Gürler Akgün: Kaptan çok önemli seviyelere çıktın. Şampiyonlar Ligi, Milli Takım gibi seviyelere yükseldin. Çıtanı her geçen gün arttıyorsun. Tam bir idol olabilecek duruma geldin. Milli Takım sürecini bize biraz anlatır mısın?

Necip Uysal: Ben ilk milli takıma gittiğim zaman paf takımda oynuyordum. A takıma kadar yükselmiştim sonra bir şeyler oldu ve tekrar paf takıma döndüm. Orası çok önemli aslında. A takımla idmanlara çıkıyordum sonra hoca değişikliği oldu ve A2 takımına geri döndüm. Orada çok iyi 1 sezon geçirdim. Ordan ümit milli takımına gittim. Orada çok iyi 2-3 maç geçirdim. Ondan sonra A takıma gideceğim hakkında yazı geldi ve tekrar A takıma çıktım. Milli takım sürecim oradan başlıyor. Benim için dönüm noktası oldu hayatımda.

Gürler Akgün: Kaptan sen diyorsun ki, ben A takıma çıktım ardından tekrar pafa döndüm. Bunun hala örnekleri var. Kardeşlerimiz sizinle antremanlara çıkıp tekrar U-21 ile maçlara devam ediyolar. Buradaki kardeşlerimiz de gün geldiğinde aynı süreçleri yaşayacaklar. En ufak bir hareketi görmeleri bile burada hayatlarını değiştirebilir mi?

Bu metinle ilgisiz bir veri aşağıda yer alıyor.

/-- The inverse modulo a prime. -/
def invMod (m a : Nat) : Nat := powMod m 522 a (m - 2)

/-- A point: none is the neutral element. -/
abbrev Pt := Option (Nat × Nat)

/-- The sum of two points of a curve. -/
def addPt (c : Curve) : Pt → Pt → Pt
  | none, q => q
  | q, none => q
  | some (x1, y1), some (x2, y2) =>
    if x1 = x2 ∧ (y1 + y2) % c.p = 0 then none
    else
      let l := if x1 = x2 then (3 * x1 * x1 + (c.p - 3)) * invMod c.p (2 * y1 % c.p) % c.p
        else (y2 + c.p - y1) * invMod c.p ((x2 + c.p - x1) % c.p) % c.p
      let x := (l * l + 2 * c.p - x1 - x2) % c.p
      some (x, (l * (x1 + c.p - x) + c.p - y1) % c.p)

/-- A multiple of a point, over the bits of the factor. -/
def mulPt (c : Curve) : Nat → Nat → Pt → Pt
  | 0, _, _ => none
  | n + 1, k, q =>
    let r := mulPt c n (k / 2) (addPt c q q)
    if k % 2 = 1 then addPt c q r else r

/-- Whether a public key lies on the curve. -/
def onCurve (c : Curve) (x y : Nat) : Bool :=
  decide (x < c.p) && decide (y < c.p) && y * y % c.p == (x * x * x + (c.p - 3) * x + c.b) % c.p

/-- ECDSA verification of a digest, taken leftmost to the bit length of the order (R439).
[DEDUCED, safe: notes/assumptions/15] -/
def ecdsa (c : Curve) (key digest sig : List Byte) : Bool :=
  let q := (ofBE (key.take c.len), ofBE (key.drop c.len))
  let r := ofBE (sig.take c.len)
  let t := ofBE (sig.drop c.len)
  let e := ofBE digest >>> (8 * digest.length - c.bits)
  if r = 0 ∨ c.n ≤ r ∨ t = 0 ∨ c.n ≤ t then false
  else
    let w := invMod c.n t
    match addPt c (mulPt c 522 (e * w % c.n) (some (c.gx, c.gy))) (mulPt c 522 (r * w % c.n) (some q)) with
    | some (x, _) => x % c.n == r
    | none => false

end Sys2Proof.Machine
end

Necip Uysal: Ben bunun hep örneğini veriyorum. Bazen idmanlarda sakatlık olmasın diye müdahale etmeyeyim girmeyeyim gibi hareketler oluyor. Bunlardan kaçınmalarını söylüyorum. Çünkü ortada bir ekmek var ve bunu yemen lazım. Oraya çıktıktan sonra mücadele vereceksin. Sen oraya çıktığın zaman çalışacaksın basacaksın. Burada isim yok. Altyapıdan gelmişsin hak edip A takıma çıkmışsın. Hedefin orada kalmak ve bunun için savaşman gerekiyor. Arkadaşlara hep bunu öneriyorum ve söylüyorum. Cesaretli olun korkmayın. Gönül ister ki burada her arkadaşımız çıkıp oynasın ama bazen futbolun gerektirdiği şeyler var. Sonuçta herkes o seviyelerde oynayamayabilir. Ama seviyorsan, çok çalışıp bırakmayacaksın. Küsmek olmaz bu senin işin böyle kabul edip daha fazla çalışacaksın.

Gürler Akgün: Kaptan hayatında şunu mu gördün ? Korkmayın, cesur olun cesaretli olun, asla cesaretinizi kaybetmeyin ve gün gelecek o kapıyı siz kendiniz açacaksınız?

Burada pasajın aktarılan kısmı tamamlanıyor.